Here are a few edifying, inspiring, or (alas) infuriating stories that are making the rounds this week:

• First up, this truly outstanding piece from Wired on the anti-vaccination movement, An Epidemic of Fear: How Panicked Parents Skipping Shots Endangers Us All. This is what journalism is supposed to do: listen to the experts, survey the facts and adjudicate the truth, without the false-equivalency tactics that are the breath of life to kooks and advocates of pseudoscience. Here are a few samples:

In the center of the fray is Paul Offit. "People describe me as a vaccine advocate," he says. "I see myself as a science advocate." But in this battle — and make no mistake, he says, it's a pitched and heated battle — "science alone isn't enough ... People are getting hurt. The parent who reads what Jenny McCarthy says and thinks, 'Well, maybe I shouldn't get this vaccine,' and their child dies of Hib meningitis," he says, shaking his head. "It's such a fundamental failure on our part that we haven't convinced that parent."

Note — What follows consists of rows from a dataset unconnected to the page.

/-- Bytes enter the transmit store of a direct tributary (R257). An E1 frame in flight stands beside the 64 bytes of the
store; the store starts at its centre and is re-centred when it overflows. -/
def Chip.feedTrib (c : Chip) (n : Nat) (bs : List Byte) : Chip :=
  let t := c.trib n
  let tx := (if t.tx = [] then ones32 else t.tx) ++ bs
  let c := if 96 < tx.length then (c.count (N_TDM_SLIP_TX n)).raise (TDM_ALARM_TX_SLIP n) else c
  c.setTrib n { t with tx := if 96 < tx.length then tx.drop 32 else tx }

/-- The tributary bytes of a frame pass the slot aligner (R251): the output of the frame is none where the slot
starts afresh and has no whole E1 frame yet. -/
def Chip.alignSlot (c : Chip) (s : Nat) (fresh : Bool) (bytes : List Byte) : Chip × List Byte :=
  let r := c.slot s
  let store := (if fresh then [] else r.align) ++ bytes
  if fresh then
    if store.length < 32 then (c.setSlot s { r with align := store, out := ones32 }, ones32)
    else (c.setSlot s { r with align := store.drop 32, out := store.take 32 }, store.take 32)
  else if store.length < 32 then
    (((c.setSlot s { r with align := store }).count (N_TCM_DS_SLIP s)).raise TCM_ALARM_DS_SLIP, r.out)
  else
    let crowded := decide (64 < store.length)
    let c := if crowded then (c.count (N_TCM_DS_SLIP s)).raise TCM_ALARM_DS_SLIP else c
    let rest := if crowded then store.drop 32 else store
    (c.setSlot s { r with align := rest.drop 32, out := rest.take 32 }, rest.take 32)

/-- Table 10.2 for one slot and one word: the next state, and how the bytes of the frame are taken. -/
structure PtrStep where
  slot : SlotRx
  state : Nat
  p : Nat
  from_ : Nat := 4
  fresh : Bool := false
  take : Bool := true
  inc : Bool := false
  dec : Bool := false
  newPtr : Bool := false
  bad : Bool := false
  deriving DecidableEq, Repr

/-- The runs of an interpreter cleared. -/
def SlotRx.clearRuns (r : SlotRx) : SlotRx := { r with inv := 0, ais := 0, newRun := 0, sameRun := 0 }

/-- The invalid run of a slot in NORM or AIS: at 8 it goes to LOP (Table 10.2). -/
def SlotRx.invalidRun (r : SlotRx) (state p : Nat) (take : Bool) : PtrStep :=
  if r.inv + 1 = 8 then { slot := { r.clearRuns with out := [], align := [] }, state := 1, p := p, take := false, bad := true }
  else { slot := { r with inv := r.inv + 1 }, state := state, p := p, take := take, bad := true }

/-- One word in NORM (Table 10.2). -/
def SlotRx.stepNorm (r : SlotRx) (p : Nat) (w : PtrWord) : PtrStep :=
  let r' := { r with ais := 0 }
  match w with
  | .normal => { slot := r.clearRuns, state := 0, p := p }
  | .increment => { slot := { r.clearRuns with sinceAdj := 0 }, state := 0, p := (p + 1) % 32, from_ := 5, inc := true }
  | .decrement => { slot := { r.clearRuns with sinceAdj := 0 }, state := 0, p := (p + 31) % 32, from_ := 3, dec := true }
  | .newValue v =>
    if 2 ≤ r.newRun && r.newVal = v then { slot := r.clearRuns, state := 0, p := v, fresh := true, newPtr := true }
    else { r'.invalidRun 0 p true with slot := { (r'.invalidRun 0 p true).slot with newVal := v, newRun := if r.newRun = 0 || r.newVal ≠ v then 1 else r.newRun + 1 } }
  | .ais =>
    if r.ais + 1 = 3 then { slot := { r.clearRuns with out := [], align := [] }, state := 2, p := p, take := false }
    else { slot := { r with ais := r.ais + 1 }, state := 0, p := p }
  | .invalid => r'.invalidRun 0 p true

/-- One word in LOP (1) or AIS (2) (Table 10.2). -/
def SlotRx.stepLost (r : SlotRx) (state p : Nat) (w : PtrWord) : PtrStep :=
  let value : Option Nat := match w with
    | .normal => some p
    | .newValue v => some v
    | _ => none
  match w, value with
  | .ais, _ =>
    if r.ais + 1 = 3 then { slot := { r.clearRuns with sameRun := 0 }, state := 2, p := p, take := false }
    else { slot := { r with ais := r.ais + 1, sameRun := 0 }, state := state, p := p, take := false }
  | _, some v =>
    let n := if r.sameRun = 0 || r.sameVal ≠ v then 1 else r.sameRun + 1
    if n = 3 then { slot := { r.clearRuns with out := [], align := [] }, state := 0, p := v, take := false }
    else { slot := { r with ais := 0, inv := 0, sameVal := v, sameRun := n }, state := state, p := p, take := false }
  | .invalid, none =>
    let r' := { r with ais := 0, sameRun := 0 }
    if state = 2 then r'.invalidRun 2 p false else { slot := r', state := 1, p := p, take := false, bad := true }
  | _, none => { slot := { r with ais := 0, sameRun := 0 }, state := state, p := p, take := false }

/-- One frame of a downstream slot interpreted (R249 to R252): state, counters, alarms, and the output kept for its
delivery. -/
def Chip.interpret (c : Chip) (s fn : Nat) (k : ContainerRx) : Chip :=
  let c := match k with
    | .good b => c.recordContainer s b
    | _ => c.setSlot s { c.slot s with parity := none, rei := 0 }
  let r := c.slot s
  let p := c.f (TCM_DS_STAT_P s)
  let was := c.f (TCM_DS_STAT_STATE s)
  let w := match k with
    | .good b => readPointer p (beAt b 0 2) r.sinceAdj
    | _ => .invalid
  let r := { r with sinceAdj := min 3 (r.sinceAdj + 1), seen := some fn }
  let t := if was = 0 then r.stepNorm p w else r.stepLost was p w
  let fresh := t.fresh || (was == 0 && r.out == [])
  let c := (c.setSlot s t.slot).put (TCM_DS_STAT_P s) t.p
  let c := if t.inc then c.count (N_TCM_INC s) else c
  let c := if t.dec then c.count (N_TCM_DEC s) else c
  let c := if t.newPtr then (c.count (N_TCM_NEW_PTR s)).raise TCM_ALARM_NEW_PTR else c
  let c := if t.bad then c.count (N_TCM_INV_PTR s) else c
  let c := if t.state = was then c
    else
      let c := c.setSlotState s t.state
      if t.state = 1 then c.raise TCM_ALARM_LOP else if t.state = 2 then c.raise TCM_ALARM_AIS else c
  let gone := k == .absent
  let raw : List Byte := match k with
    | .good b => slice b t.from_ (36 - t.from_)
    | .errored b => slice b 4 32
    | .absent => ones32
  let raw := if t.take then raw else ones32
  let c := (c.directTakers s).foldl (fun c n => c.feedTrib n raw) c
  let a := if t.take then c.alignSlot s fresh (if fresh then raw.drop (4 + (if t.inc || t.dec then p else t.p) - t.from_) else raw) else (c, ones32)
  let bad := match k with
    | .good _ => false
    | _ => true
  let r := a.1.slot s
  a.1.setSlot s { r with frames := r.frames.drop (r.frames.length - 19) ++ [(fn, if gone then none else some a.2, bad)] }

/-- Whether a frame of a slot was interpreted already, or given up as late. -/
def SlotRx.done (r : SlotRx) (fn : Nat) : Bool := r.seen.any fun n => decide (fn ≤ n)

/-- The containers of a frame pass to the downstream slots of their line (R75, R248). `get` gives a container of the area
and whether any byte of it is errored. -/
def Chip.containersRx (c : Chip) (x : Line) (fn count : Nat) (get : Nat → List Byte × Bool) : Chip :=
  if !c.isOn 44 then c else
  (List.range 32).foldl (fun c n =>
    let s := slotOf x n
    if !c.flag (TCM_DS_SLOT_VALID s) || (c.slot s).done fn then c
    else
      let k := c.f (TCM_DS_SLOT_CONT s)
      if count ≤ k then c.interpret s fn .absent
      else let g := get k; c.interpret s fn (if g.2 then .errored g.1 else .good g.1)) c

/-- A frame without a usable header delivers its containers errored (R60); where they lie is not known. -/
def Chip.containersErrored (c : Chip) (x : Line) (fn : Nat) : Chip :=
  if !c.isOn 44 then c else
  (List.range 32).foldl (fun c n =>
    let s := slotOf x n
    if !c.flag (TCM_DS_SLOT_VALID s) || (c.slot s).done fn then c else c.interpret s fn (.errored ones32)) c

/-! ## Delivery and selection -/

/-- A delivery delay held between 1 and 17 frames. -/
def delayOf (d : Nat) : Nat := max 1 (min 17 d)

/-- The delivery delay of a line (R251). -/
def Chip.deliveryDelay (c : Chip) (x : Line) : Nat :=
  delayOf (match x with
    | .a => c.f TCM_CFG_DLY_A
    | .b => c.f TCM_CFG_DLY_B)

/-- The valid pair whose A side a slot is. -/
def Chip.pairOfA (c : Chip) (s : Nat) : Option Nat :=
  (List.range 32).find? fun k => c.flag (TWE_SEL_VALID k) && slotOf .a (c.f (TWE_SEL_SLOT_A k)) == s

/-- The output of a slot for the container of FN n, with whether that container came badly; a container that is not there by
its instant is late, or absent where its line is lost (R251, R255). -/
def Chip.takeOutput (c : Chip) (s fn : Nat) : Chip × List Byte × Bool × Bool :=
  let x := lineOf (s / 32)
  match (c.slot s).frames.find? fun e => e.1 == fn with
  | some (_, out, bad) => (c, out.getD ones32, bad, false)
  | none =>
    if (c.slot s).done fn then (c, ones32, true, false)
    else
      let late := !c.lineLost x
      let c := if late then (c.count (N_TCM_LATE s)).raise TCM_ALARM_LATE else c
      (c.interpret s fn .absent, ones32, true, late)

/-- The selection of a pair set to its preferred side without a count (Table 5.4). -/
def Chip.resetPair (c : Chip) (k : Nat) : Chip := c.put (TWE_SEL_STATUS_SEL k) (c.pairPref k).idx

/-- SEL_SWITCH (R133): the wait of a pair has ended, and the pair switches side at the next output instant. -/
def execSelSwitch (k : Nat) (s : State) : Out := run s fun c =>
  let key : TimerKey := if c.running (.selHold k) then .selHold k else .selWtr k
  c.expire key fun c =>
    let c := if c.nt.cif = 0 then c else c.elapse (frameCcy - c.nt.cif)
    ((c.put (TWE_SEL_STATUS_SEL k) (c.selected k).other.idx).count N_TWE_SEL_SWITCH).raise TWE_ALARM_SEL_SWITCH

/-- One side of a pair at its output instant: its output, with a late container counted (R132). -/
def Chip.pairSide (c : Chip) (k : Nat) (x : Line) (fn : Nat) : Chip × List Byte :=
  let s := slotOf x (match x with
    | .a => c.f (TWE_SEL_SLOT_A k)
    | .b => c.f (TWE_SEL_SLOT_B k))
  let t := c.takeOutput s fn
  let c := if t.2.2.2 then (t.1.count N_TWE_SEL_LATE).raise TWE_ALARM_SEL_LATE else t.1
  let bad := t.2.2.1
  let set := fun (m : Nat) => natPut m k 1 (b2n bad)
  ({ c with twoEnded := match x with
      | .a => { c.twoEnded with lateA := set c.twoEnded.lateA }
      | .b => { c.twoEnded with lateB := set c.twoEnded.lateB } }, t.2.1)

/-- Every valid pair at the output instant of one NT frame (R132). -/
def Chip.deliverPairs (c : Chip) (fn : Nat) : Chip :=
  if !c.isOn 7 then c else
  let d := delayOf (c.f TWE_CFG_SEL_DLY)
  (List.range 32).foldl (fun c k =>
    if !c.flag (TWE_SEL_VALID k) then c
    else
      let n := (fn + 2 ^ 48 - d) % 2 ^ 48
      let a := c.pairSide k .a n
      let b := a.1.pairSide k .b n
      b.1.putChannels fn (1024 + 32 * b.1.f (TWE_SEL_SLOT_A k)) (if b.1.selected k = .a then a.2 else b.2)) c

/-- CONTAINER_DELIVERY (R251, R132): at CIF 0 of NT frame n + DLY, or n + SEL_DLY for the A side of a pair, every valid
slot's payload of FN n enters its input channels. -/
def execContainerDelivery (s : State) : Out := run s fun c =>
  let c := c.nextFrame 10
  let fn := c.nt.fn
  if !c.isOn 44 then c else
  let c := (List.range 64).foldl (fun c k =>
    if !c.flag (TCM_DS_SLOT_VALID k) || (c.isOn 7 && (c.pairOfA k).isSome) then c
    else
      let t := c.takeOutput k ((fn + 2 ^ 48 - c.deliveryDelay (lineOf (k / 32))) % 2 ^ 48)
      t.1.putChannels fn (1024 + 32 * k) t.2.1) c
  (c.deliverPairs fn).modTsi fun w => w.toFrame fn

/-! ## Upstream containers -/

/-- The direct mapper's step of one frame for a tributary (R254): the bytes taken, the pointer word, and whether an adjustment
was signalled. -/
def Chip.mapTrib (c : Chip) (n : Nat) : Chip × List Byte × Nat × Bool :=
  let t := c.trib n
  let free := decide (3 ≤ t.adj)
  let dec := free && decide (65 < t.store.length)
  let inc := free && decide (t.store.length < 63) && !dec
  let k := if dec then 33 else if inc then 31 else 32
  let p := t.head % 32
  let word := 26 * 1024 + (if inc then p ^^^ 0x2AA else if dec then p ^^^ 0x155 else p)
  let gap := c.free
  let c := if t.store.length < k then gap.1 else c
  let bytes := t.store.take k ++ fill (k - t.store.length) gap.2
  let head := (p + (if dec then 31 else if inc then 1 else 0)) % 32
  (c.setTrib n { t with store := t.store.drop k, head := head, adj := if dec || inc then 0 else min 3 (t.adj + 1) }, bytes, word, dec || inc)

/-- The container of an upstream slot before BIP8 and its header byte (Table 10.1). -/
def containerBytes (word hdr : Nat) (data : List Byte) (bip : Nat) : List Byte :=
  let body := match data.length with
    | 33 => data
    | 31 => [0, 0] ++ data
    | _ => [0] ++ data
  beBytes 2 word ++ beBytes 1 hdr ++ slice body 0 33 ++ [0] ++ beBytes 1 bip ++ [0, 0]

/-- One upstream slot built for an NT frame (R253). `direct` gives what the mapper of a tributary took. -/
def Chip.buildSlot (c : Chip) (fn s : Nat) (direct : Nat → List Byte × Nat × Bool) : Chip :=
  let trib := c.f (TCM_US_SLOT_TRIB s)
  let src := c.flag (TCM_US_SLOT_SRC s)
  let r := c.slot s
  let rei := if c.flag (TCM_DS_SLOT_VALID s) then r.rei else 0
  let hdr := b2n r.rdiNext * 128 + rei * 8 + b2n (c.flag (TDM_STATUS_AIS trib)) * 4 + c.tribMode trib
  let d := direct trib
  let bytes :=
    if src then
      if c.flag (TDM_STATUS_LOS trib) || (c.tribMode trib != 2 && c.flag (TDM_STATUS_LOF trib)) then fill 40 0xFF
      else containerBytes d.2.1 hdr d.1 r.bip
    else
      let ch := 1024 + 32 * s
      containerBytes (26 * 1024) hdr ((List.range 32).map fun k => BitVec.ofNat 8 (Map.get 0xFF c.tsi.outputs (ch + k))) r.bip
  let c := if src && d.2.2 then c.count (N_TCM_US_ADJ s) else c
  let lost := c.flag (TCM_DS_SLOT_VALID s) && c.f (TCM_DS_STAT_STATE s) != 0
  let c := c.setSlot s { c.slot s with bip := bytes.foldl (fun a k => a ^^^ k.toNat) 0, rdiNext := lost }
  c.modTsi fun w => { w with built := w.built ++ [(fn, s, bytes)] }

/-- US_CONTAINER_BUILD (R134, R253, R254): every mapped upstream slot is built once each NT frame. -/
def execUsContainerBuild (s : State) : Out := run s fun c =>
  let c := c.nextFrame 12
  if !c.isOn 44 then c else
  let fn := c.nt.fn
  let used := (List.range 32).filter fun n => c.tribDirect n
  let m := used.foldl (fun (a : Chip × List (Nat × List Byte × Nat × Bool)) n =>
    let r := a.1.mapTrib n; (r.1, a.2 ++ [(n, r.2)])) (c, [])
  let direct := fun n => match m.2.find? fun e => e.1 == n with
    | some e => e.2
    | none => ([], 26 * 1024, false)
  let c := m.1.modTsi fun w => { w with built := w.built.filter fun e => decide (fn ≤ e.1 + 32) }
  (List.range 64).foldl (fun c s => if c.flag (TCM_US_SLOT_VALID s) then c.buildSlot fn s direct else c) c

To be clear, there is no credible evidence to indicate that any of this is true. None. Twelve epidemiological studies have found no data that links the MMR (measles/mumps/rubella) vaccine to autism; six studies have found no trace of an association between thimerosal (a preservative containing ethylmercury that has largely been removed from vaccines since 2001) and autism, and three other studies have found no indication that thimerosal causes even subtle neurological problems.

...Kaiser Permanente reported that unvaccinated children were 23 times more likely to get pertussis, a highly contagious bacterial disease that causes violent coughing and is potentially lethal to infants. In the June issue of the journal Pediatrics, Jason Glanz, an epidemiologist at Kaiser's Institute for Health Research, revealed that the number of reported pertussis cases jumped from 1,000 in 1976 to 26,000 in 2004. A disease that vaccines made rare, in other words, is making a comeback.

• From the Times, an article on how cancerous tumors can spontaneously disappear, for reasons that are not yet fully understood. Think of this one the next time a faith-healing zealot claims that supernatural fetishism cured them of an incurable disease.

• Also, this superb editorial from the normally mediocre Maureen Dowd about the Vatican's increasingly archaic and misogynist attitude toward nuns (and women in general).

• And lastly, check out this piece from the Financial Times about the degree to which Muslim immigrants are assimilating into European society. Sarah Braasch, Daylight Atheism's correspondent from France (she actually lives in the area described by the article) tells me that some of this is overly optimistic and doesn't fully do justice to the serious problems of abuse and subjugation that some immigrants, especially women, still face. On the other hand, the doomsday "Islamofascists are taking over Europe!" scenarios so often pushed by right-wingers go too far in the opposite direction, ignoring relevant facts (such as the plunging birthrate among increasingly well-educated immigrant families) that tend to undermine their scare tactics.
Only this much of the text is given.